The main thrust of the letter was that while all card rooms don’t agree on the fine points of online poker legislation, they all agree with regulating it in principle, and are likely to support or oppose any laws as a group. In addition, they want to make it clear that they believe card rooms need to be part of the process in drafting such a bill.
“We pay gaming, business and income taxes to the state and local governments and provide valuable living wage jobs to thousands of persons,” the letter stated. “Internet poker is a critical issue for card rooms because poker is our historic game and represents a significant part of our business.”
The letter also pointed out that the card rooms want to be part of the operation of any online poker marketplace in California.
“It is essential that card rooms be able to participate in Internet poker in a meaningful way to protect our existing poker business, jobs, and tax base,” the letter stated.

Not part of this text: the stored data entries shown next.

-- ==== Sys2Proof/Machine/Bist.lean ====
section
/-! DEFINITION. Self-test in service (R402 to R405, R454 to R456) and the conservation audits (R300 to R303). -/

namespace Sys2Proof.Machine

/-! ### The open BIST engine (R403 to R405) -/

/-- The bench of a target: none for a granule. -/
def bistBench (kind unit : Nat) : Option Nat := if kind ≤ 3 then some (unit / 32) else if kind = 4 then some unit else none

/-- Whether a target exists (Table 18-5). -/
def bistUnitOk (kind unit : Nat) : Bool :=
  decide (1 ≤ kind) && decide (kind ≤ 5) && decide (unit < if kind ≤ 3 then 2176 else if kind = 4 then 68 else 2048)

/-- Whether a target meets its condition (R403). -/
def State.bistFree (s : State) (kind unit : Nat) : Bool :=
  if kind ≤ 3 then (s.dressOf unit).isNone
  else if kind = 4 then (benchTiles unit).all fun t => (s.dressOf t).isNone
  else s.scrBacked (granBase (unit / 8) (unit % 8)) && !(tgetD s.store.pools 0 []).any fun r => decide (r.1 / 16 ≤ unit) && decide (16 * unit < r.1 + r.2)

/-- Whether a run tests a target already, or tiles of it (log entry 33). -/
def State.bistTaken (s : State) (kind unit : Nat) : Bool :=
  let covers (a : BistA) : Bool := a.kind == kind && a.unit == unit || (if kind ≤ 3 then a.kind == 4 && a.unit == unit / 32 || decide (a.kind ≤ 3) && a.unit == unit
    else kind == 4 && decide (a.kind ≤ 3) && a.unit / 32 == unit)
  s.bist.active.any fun e => covers e.2

/-- DIAG_BIST_RUN (R403, R455, Table 18-8): a run begins; its command is done when it ends. -/
def State.bistRun (s : State) (m kind unit : Nat) (stop : Bool) : AxR :=
  let b := bistBench kind unit
  if s.asleep || s.fget R.stwPstate 31 30 == 1 then refuse s dPowerState
  else if s.bootState ≠ 2 ∧ s.bootState ≠ 3 then (if s.stepGone 8 && !s.stepDoneB 8 then busy s else refuse s dNotReady)
  else if !s.bistFree kind unit then refuse s dState
  else if !s.bist.online.isEmpty then busy s
  else if s.bistTaken kind unit || (match b with | some b => decide (8 ≤ s.bistBenches.length) && !s.bistBenches.contains b | none => false) then
    .again s.drew (s.free.toNat % 65536)
  else
    let n := s.bist.next
    .wait { s with bist := { s.bist with next := n + 1, active := tput s.bist.active n { kind := kind, unit := unit, bench := b, mbx := some m, stop := stop } } }
def execDiagBistRun (q : Req) (kind unit : Nat) (s : State) : Outc :=
  run (mbxOk q) (axotte s q 0x0801 fun s => if !bistUnitOk kind unit then invalid s else s.bistRun q.mbx kind unit false)
def execDiagBistRunExpert (q : Req) (kind unit bg : Nat) (elems : List (BitVec 16)) (lo hi patterns : Nat) (seed : W32) (stop : Bool) (s : State) : Outc :=
  run (mbxOk q) (axotte s q 0x8801 fun s =>
    let march := kind == 2 || kind == 3 || kind == 5
    if !bistUnitOk kind unit || seed.toNat ≥ 2 ^ 32 || (march && (bg == 0 || decide (16 ≤ bg))) || decide (8 < elems.length) || elems.any (fun e => nbits e.toNat 11 8 != 0)
      || (kind == 2 && (decide (hi < lo) || decide (0x7FFF < hi))) || ((kind == 1 || kind == 4) && (patterns == 0 || decide (2 ^ 20 < patterns))) then invalid s
    else s.bistRun q.mbx kind unit stop)

/-- A tile that failed a self-test (R404, R456): a context that holds it is killed (R157), and it is isolated until the next hub reset, counted, a
detection of code 0x7. -/
def State.bistFail (s : State) (t : Nat) : State :=
  let s := s.killTilesOf [t]
  let s := ((s.isoSet t 1).bset (R.safObist (t / 32)) 30 true).bump R.safCntObistFail 32 1
  s.detect 7 (t / 32) (t % 32) false

/-- A run's records kept: those of the last 16 DIAG runs, at most 256 of each (R405). -/
def State.bistKeep (s : State) (n : Nat) (rs : List (BitVec 256)) : State :=
  let other := s.bist.done.filter fun (e : Nat × List (BitVec 256) × Bool) => e.1 == 0 || e.1 == 0xFFFFFFFF
  let runs := (s.bist.done.filter fun (e : Nat × List (BitVec 256) × Bool) => e.1 != 0 && e.1 != 0xFFFFFFFF) ++ [(n, rs.take 256, decide (256 < rs.length))]
  { s with bist := { s.bist with done := other ++ runs.drop (runs.length - 16) } }

/-- DIAG_BIST_RESULT (R405): the overflow flag, the number of records and the records that the window holds. -/
def execDiagBistResult (q : Req) (run' : Nat) (s : State) : Outc :=
  run (mbxOk q) (axotte s q 0x0802 fun s =>
    match s.bist.done.find? fun (e : Nat × List (BitVec 256) × Bool) => e.1 == run' with
    | none => invalid s
    | some e => .done s 0 (p16 (b2n e.2.2) ++ p16 e.2.1.length ++ e.2.1.flatMap fun r => leBytes 32 r.toNat))

/-! ### Online BIST (R454 to R456) -/

/-- The tiles of a bench that a round tests: enabled, reserved by no handle, not isolated. -/
def State.benchTest (s : State) (b : Nat) : List Nat :=
  if s.tilesOn b then (benchTiles b).filter fun t => s.l2p.contains t && (s.reservedBy t).isNone && !s.isolated.contains t else []

/-- Benches put under test while places are free; those under a DIAG run and those beyond the eighth wait (R402, R455). -/
def State.benchesGo (s : State) (want : List Nat) : State :=
  let bs := want.eraseDups.filter fun b => !(s.benchTest b).isEmpty
  let busy := s.bistBenches
  let can := (bs.filter fun b => !busy.contains b).take (8 - busy.length)
  let ts := can.flatMap s.benchTest
  let s := { s with bist := { s.bist with online := s.bist.online ++ ts, waitB := bs.filter fun b => !can.contains b } }
  can.foldl (fun s b => s.bset (R.safObist b) 31 true) s

/-- Benches that wait are tested once a place frees, but in a warning. -/
def State.benchesNext (s : State) : State := if s.bist.waitB.isEmpty || s.bget R.pwrSupplyStatus 31 then s else s.benchesGo s.bist.waitB

/-- DIAG_BIST_COMPLETE (R403, R404): memory left at zero; failures isolate tiles, or are logged; a place frees (R455). -/
def State.bistEnd (s : State) (n : Nat) (fails : List (BitVec 256)) : State :=
  match tget s.bist.active n with
  | none => s
  | some a =>
    let rs := if a.stop then fails.take 1 else fails
    let s := { s with bist := { s.bist with active := tdel s.bist.active n } }.bistKeep n rs
    let s := if a.kind ≤ 3 then s.zero (lmBase a.unit) 0x80000
      else if a.kind = 4 then s.zero (lmBase (32 * a.unit)) (32 * 0x80000)
      else s.zero (granBase (a.unit / 8) (a.unit % 8)) 0x100000
    let s := if fails.isEmpty then s
      else if a.kind ≤ 3 then s.bistFail a.unit
      else if a.kind = 4 then (benchTiles a.unit).foldl State.bistFail s
      else s.log' 1 15 4 [a.unit]
    let s := s.benchesNext
    match a.mbx with | some m => s.axFinish m stDone 0 (p32 n) | none => s
def execDiagBistComplete (run' : Nat) (fails : List (BitVec 256)) (s : State) : Outc := .next (s.bistEnd run' fails)

/-- A round begins, but in a warning, when it waits for recovery (R455). -/
def State.roundGo (s : State) (r : Nat) : State :=
  let s := s.fset R.safStatus 19 16 r
  if s.bget R.pwrSupplyStatus 31 then { s with bist := { s.bist with stopped := true } }
  else { s with bist := { s.bist with stopped := false } }.benchesGo (s.bist.waitB ++ (List.range 68).filter fun b => b % 9 == r)

/-- The record of a failure online: run, unit and kind; the rest is what the test found (free, log entry 3). -/
def State.onlineRec (s : State) (t : Nat) : BitVec 256 :=
  BitVec.ofNat 256 (0xFFFFFFFF + t * 2 ^ 32 + 2 ^ 48 + leNat (s.freeBytes 25) * 2 ^ 56)

/-- A round ends: tested memory is zero, failures isolate (R456), the ages of its benches are 0. -/
def State.roundEnd (s : State) (fails : List Nat) : State :=
  let ts := s.bist.online
  let s := { s with bist := { s.bist with online := [] } }
  let s := ts.foldl (fun s t => s.zero (lmBase t) 0x80000) s
  let s := (((ts.map (· / 32)).eraseDups)).foldl (fun s b => (s.bset (R.safObist b) 31 false).fset (R.safObist b) 15 0 0) s
  let s := (ts.filter fails.contains).foldl (fun s t =>
    let old := ((s.bist.done.find? fun (e : Nat × List (BitVec 256) × Bool) => e.1 == 0xFFFFFFFF).map fun e => e.2.1).getD []
    let rs := old ++ [s.onlineRec t]
    { s with freeCtr := s.freeCtr + 25
             bist := { s.bist with done := (s.bist.done.filter fun (e : Nat × List (BitVec 256) × Bool) => e.1 != 0xFFFFFFFF) ++ [(0xFFFFFFFF, rs.take 256, decide (256 < rs.length))] } }.bistFail t) s
  s.benchesNext

/-- ONLINE_BIST_ROUND (R454): one command begins a round, a second later's ages counted, the next ends it with what failed (log entry 33). -/
def State.onlineRound (s : State) (r : Nat) (fails : List Nat) : State :=
  if s.bootState ≠ 2 ∧ s.bootState ≠ 3 ∨ !s.bget R.stwStatus 31 ∨ s.asleep then s
  else if !s.bist.online.isEmpty then s.roundEnd fails
  else ((List.range 68).foldl (fun s b => s.fset (R.safObist b) 15 0 (satInc 16 (s.fget (R.safObist b) 15 0) 1)) s).roundGo r
def execOnlineBistRound (round : Nat) (fails : List Nat) (s : State) : Outc := run (round < 9) (s.onlineRound round fails)

/-- BIST_ROUND_RESTART (R455, Table 18-8). -/
def execBistRoundRestart (s : State) : Outc :=
  .next (if s.bist.stopped && !s.bget R.pwrSupplyStatus 31 then s.roundGo (s.fget R.safStatus 19 16) else s)

/-- DATAPATH_RETEST (R447). -/
def State.retest (s : State) (t : Nat) (pass : Bool) : State :=
  if !nbit (tgetD s.saf.why t 0) 0 || (s.reservedBy t).isSome then s
  else if !pass then s.bistFail t
  else if (s.tile t).dpFaults = 1 ∧ !(s.tile t).dpInjected then s.isoClear t 0
  else s
def execDatapathRetest (t : Nat) (pass : Bool) (s : State) : Outc := run (t < 2176) (s.retest t pass)

/-! ### Audits (R300 to R303) -/

/-- FAB_SYNC_AUDIT: received, performed, queued and acknowledgements of a half; none is queued between commands. The sums checked: operations, and
acknowledgements against writes and Atomics; an uncorrectable error in the half's queue is met (R300, R301). -/
def State.syncAudit (s : State) (h : Nat) : List Byte :=
  let c := tgetD s.syncCnt h {}
  p64 c.received ++ p64 c.performed ++ p64 (c.received - c.performed) ++ p64 c.acked
def State.syncCheck (s : State) (h : Nat) : State :=
  let c := tgetD s.syncCnt h {}
  let s := if s.countUe 5 h then s.countMet 5 h else s
  if c.received < c.performed then s.breach 5 h ((c.performed : Int) - c.received) false
  else if c.acked ≠ c.writes then s.breach 5 h ((c.writes : Int) - c.acked) false
  else s
def execFabSyncAudit (q : Req) (half : Nat) (s : State) : Outc :=
  run (mbxOk q) (axotte s q 0x040A fun s =>
    if half < 2 then .done (s.syncCheck half) 0 (s.syncAudit half)
    else if half = 0xFF then .done ((s.syncCheck 0).syncCheck 1) 0 (s.syncAudit 0 ++ s.syncAudit 1)
    else invalid s)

The letter also offered a variety of opinions on issues important to the card rooms in any Internet poker legislation. For instance, the card rooms asked that they have the same rights as the state’s Native American tribes, that regulations be strong and meaningful, and that the state enforce laws against illegal operators.
But perhaps most notable of all was a section that asked the state to exclude “bad actors” from any online poker marketplace.
“As licensed card rooms in the state, we have been precluded from operating Internet poker sites,” the letter stated. “In fact, some card rooms considered entering the market–a natural thought given our presence in the poker market–but did not because we respect the spirit and letter of state and federal law.
“Companies that continued to take internet wagers from California residents after changes to federal law in 2006…should e categorically precluded from receiving state gambling licenses,” the letter continued.
The list of clubs signing on to the letter included major players like Hollywood Park and Hustler in Los Angeles. However, other large rooms such as the Bicycle Casino, Bay 101 and the Commerce Casino were not among the signees.